## Input data

/-- The fields that the parameters of a WATCH ARM card store (R168). -/
def channelOf (p : Nat → Word) : WatchRecord :=
  { WatchRecord.start with
    subject := [.none, .doorState, .rampState, .rampPosition, .zoneState, .packState, .stationState,
      .zoneAlarm].getD (p 1).toNat .none
    number := p 2, test := [.equal, .atLeast, .atMost].getD (p 3).toNat .equal, reference := p 4
    mask := p 5, post := p 6 == 1, actionCard := p 7, sequence := p 8 == 1 }

/-! ### Ramps and answers -/

/-- The interlocks of a program in their order, each with the refusal it gives (R65, R69). -/
def interlocks (e : RampEntry) (p : Program) (s : State) : List (Bool × (OrderOutcome × Nat)) :=
  let zone := s.zones[e.zone].state
  [(s.pins.stopLevel, (.interlock, 1)), (zone == .sealing, (.interlock, 2)),
    (p == .lower && (zone == .sealed || zone == .impaired), (.interlock, 3)),
    (s.packs[e.pack].state == .failed, (.interlock, 4))] ++
  e.gates.map fun d => (p == .lower && s.doors[d].state != .opened, (.interlock, 100 + (d.val + 1)))

/-- A poll in flight is answered with a report that brings a fitted ramp a count and confirms no new input: the
station, which serves this ramp alone, is PRESENT, has reported before, and shows its confirmed image. -/
def State.bringsCount (s : State) (tr : Transaction) (rx : Reception) (payload : List Byte) (r : Fin 4)
    (e : RampEntry) : Prop :=
  s.line.mode = .listening ∧ s.line.transaction = some tr ∧ rx.beginsInWindow = true ∧
    tr.discard = false ∧ tr.isSet = false ∧ s.stationKind tr.station = .ramp ∧
    judgeAnswer .ramp tr (receiveFrame rx) = .answered payload ∧
    s.rampEntry r = some e ∧ e.station = tr.station ∧ s.rampsOn tr.station = [r] ∧
    s.stations[tr.station].state = .present ∧ s.stations[tr.station].reportAwaited = false ∧
    reportWord payload &&& StationKind.ramp.inputMask = s.stations[tr.station].confirmed

/-- A ramp's record with a reported count and the station's confirmed switches (R62, R64): the position is the
count, or the travel marks with the over-travel mark set when the count is greater. -/
def RampRecord.counted (r : RampRecord) (e : RampEntry) (count : Byte) (confirmed : Word) : RampRecord :=
  { r with
    lastCount := count, position := min e.travel count.toNat
    overTravel := r.overTravel || decide (e.travel < count.toNat)
    stowed := confirmed.getLsbD 8, landed := confirmed.getLsbD 9 }

/-- The advance d of a report: the new position less the old under the lower program, the old less the new under
the raise program (R63). -/
def RampRecord.advance (r : RampRecord) (position : Nat) : Int :=
  if r.program = .raise then (r.position : Int) - position else (position : Int) - r.position

/-- The position lies short of a mark in the program's direction. -/
def RampRecord.isShort (r : RampRecord) (target : Nat) : Bool :=
  if r.program = .lower then decide (r.position < target) else decide (target < r.position)

/-- The approach test of R97: short of the target, at the approach mark or beyond it, with no lead yet. -/
def RampRecord.leadStarts (r : RampRecord) (target : Nat) : Bool :=
  r.isShort target &&
    (if r.program = .lower then decide (target ≤ r.position + 1) else decide (r.position ≤ target + 1)) &&
    r.pace.leadTimer.isNone && r.pace.l.isNone

/-- A ramp's record after its entry to stage n (R72, R90). -/
def RampRecord.inStage (r : RampRecord) (e : RampEntry) (n : Nat) (st : StageRecord) (now : Clock) :
    RampRecord :=
  { r with
    stage := n, programStage := n, awaitingGrant := false, valves := st.valves
    limitTimer := timerUnlessZero now (100 * st.limit)
    durationTimer := match st.endCondition with
      | .time duration => startTimer now (10 * duration)
      | _ => none
    pace := r.pace.stageEntry e st now }

/-- A ramp's record after its program has stopped short in a state, with a last end; a running stage parks
the valves (R76, R80). -/
def RampRecord.stopped (r : RampRecord) (st : RampState) (o : OrderOutcome) : RampRecord :=
  { r.stopTimers with
    state := st, stage := 0, awaitingGrant := false, card := none, lastEnd := some o
    valves := if r.awaitingGrant then r.valves else 0 }

/-- A ramp's record after its program has come to its end (R75). -/
def RampRecord.ended (r : RampRecord) : RampRecord :=
  { r.stopTimers with
    state := r.switchState, program := .none, stage := 0, programStage := 0, card := none, valves := 0
    lastEnd := some (if r.switchState = r.program.goal then .ok else .missedEnd) }

/-- The pace record of a stage from its entry on, with the history and the averaged pace that stand after the
stage's reseed (R90 to R92). -/
def PaceRecord.inStage (e : RampEntry) (history : List Nat) (p : Option Nat) (now : Clock) : PaceRecord where
  history := history
  p := p
  s := p.map fun p => p * e.blank / 128
  l := none
  stallLimit := p.map fun p => min 65535 (p * e.stallMultiple)
  warningCount := 0
  firstMarkPending := true
  markTimer := some now
  blankTimer := p.bind fun p => if p * e.blank / 128 = 0 then none else startTimer now (p * e.blank / 128)
  leadTimer := none

/-- An answer that carries a frame with the levels the part would send it with: it begins with the window. -/
def cleanAnswer (frame : List Byte) : Reception := { start := 0, levels := frameLevels frame }

/-! ### Start values judged from the stations -/

/-- The station is PRESENT and has reported, so its confirmed image speaks for its owner's records (R61, R103,
R128). -/
def StationRecord.hasReported (r : StationRecord) : Bool := r.state == .present && !r.reportAwaited

/-- The station is LOST or DISABLED. -/
def StationRecord.isOut (r : StationRecord) : Bool := r.state == .lost || r.state == .disabled

/-- A ramp's record at the adoption of a ramp or station table and at entry to RUNNING, with the last end that
is kept (R60, R61, R87). A last count past the travel marks leaves over-travel at yes (LOG 38). -/
def State.rampAtStart (s : State) (r : Fin 4) (lastEnd : Option OrderOutcome) : RampRecord :=
  let start := { RampRecord.start with lastEnd := lastEnd }
  match s.rampEntry r with
  | none => start
  | some e =>
    let station := s.stations[e.station]
    if station.hasReported then
      let r := start.counted e station.lastCount station.confirmed
      { r with state := r.switchState }
    else if station.isOut then { start with state := .fault, faultCause := .stationLost }
    else start

/-- A door's record at the adoption of a door or station table and at entry to RUNNING, with the last outcome
that is kept (R103 to R105). -/
def State.doorAtStart (s : State) (d : Fin 32) (lastOutcome : Option OrderOutcome) : DoorRecord :=
  let start := { DoorRecord.start with lastOutcome := lastOutcome }
  match s.doorEntry d with
  | none => start
  | some e =>
    let station := s.stations[e.station]
    let input (k : Nat) : Bool := station.hasReported && station.confirmed.getLsbD (4 * e.point.val + k)
    let r := { start with closedSwitch := input 0, openSwitch := input 1, beam := input 2 }
    let r := if station.hasReported then { r with state := r.switchState } else r
    { r with outputs := doorOutputs e.kind r }

/-- A zone's record at the adoption of a zone table and at entry to RUNNING, with the last door end that is
kept: CLEAR, or in ALERT when its alarm is present, and with an alert confirm time of 0 and auto seal in SEALING
already (R127, R128, R130 to R132). -/
def State.zoneAtStart (s : State) (z : Fin 8) (lastEnd : Option (Fin 32 × OrderOutcome)) : ZoneRecord :=
  let e := s.zoneEntry z
  let points := Vector.ofFn fun k : Fin 2 =>
    match e.points[k.val]? with
    | some (i, point) =>
      { active := s.stations[i].hasReported && s.stations[i].confirmed.getLsbD point.val
        lost := s.stations[i].isOut || (s.stations[i].state == .present && s.stations[i].reportAwaited) }
    | none => ⟨false, false⟩
  let alarm := points.any fun p => p.active || p.lost
  let seals := alarm && e.autoSeal && e.confirmTime == 0
  { ZoneRecord.start with
    state := if seals then .sealing else if alarm then .alert else .clear
    sealCause := if seals then .auto else .none, points := points, alarm := alarm
    alertTimer := if alarm && e.confirmTime != 0 then startTimer s.clock (1000 * e.confirmTime) else none
    placementPending := seals, doorStates := s.freshDoorStates z, lastDoorEnd := lastEnd }

/-- A pack that has failed for its station, otherwise at its start values, with the list it keeps (R42, R43,
R54, R55). -/
def PackRecord.outAtStart (dwell : Timer) (requests : List PackRequest) (designated : Option Requester) :
    PackRecord :=
  { PackRecord.start with
    state := .failed, failureCause := .station, startTimer := dwell
    requests := requests, designated := designated }

/-- The call unit's copy of a zone's state after it was told at these events (R128, R143). A zone that seals at
once has told its ALERT; its sealing notice is in flight (LOG 7). -/
def ZoneRecord.toldAtStart (r : ZoneRecord) : ZoneState := if r.state = .sealing then .alert else r.state

/-- A zone whose call station a new zone table has changed, while a call's repeat is SENT or PLAYING on its
channel (R160). -/
def State.fallsSilent (s : State) (tables : Tables) (z : Fin 8) (j : Fin 16) : Bool :=
  s.channels[z].holder == some j && s.slots[j].state == .playing &&
    (s.channels[z].progress == .sent || s.channels[z].progress == .playing) &&
    tables.zones[z].callStation != s.tables.zones[z].callStation

/-! ### The records after an adoption and at entry to RUNNING (`s` before, `t` after) -/

/-- The start timer of a pack that starts or fails now: the start limit, or the recovery dwell (R49, R55). -/
def State.packDwell (s : State) (p : Fin 2) : Timer := startTimer s.clock (1000 * (s.packEntry p).startLimit)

## What you should do
Retype exactly the lines from the first line of the records above through the line containing "e.gates.map fun d", both included, and nothing else.

## Solution for this task
/-- The fields that the parameters of a WATCH ARM card store (R168). -/
def channelOf (p : Nat → Word) : WatchRecord :=
  { WatchRecord.start with
    subject := [.none, .doorState, .rampState, .rampPosition, .zoneState, .packState, .stationState,
      .zoneAlarm].getD (p 1).toNat .none
    number := p 2, test := [.equal, .atLeast, .atMost].getD (p 3).toNat .equal, reference := p 4
    mask := p 5, post := p 6 == 1, actionCard := p 7, sequence := p 8 == 1 }

/-! ### Ramps and answers -/

/-- The interlocks of a program in their order, each with the refusal it gives (R65, R69). -/
def interlocks (e : RampEntry) (p : Program) (s : State) : List (Bool × (OrderOutcome × Nat)) :=
  let zone := s.zones[e.zone].state
  [(s.pins.stopLevel, (.interlock, 1)), (zone == .sealing, (.interlock, 2)),
    (p == .lower && (zone == .sealed || zone == .impaired), (.interlock, 3)),
    (s.packs[e.pack].state == .failed, (.interlock, 4))] ++
  e.gates.map fun d => (p == .lower && s.doors[d].state != .opened, (.interlock, 100 + (d.val + 1)))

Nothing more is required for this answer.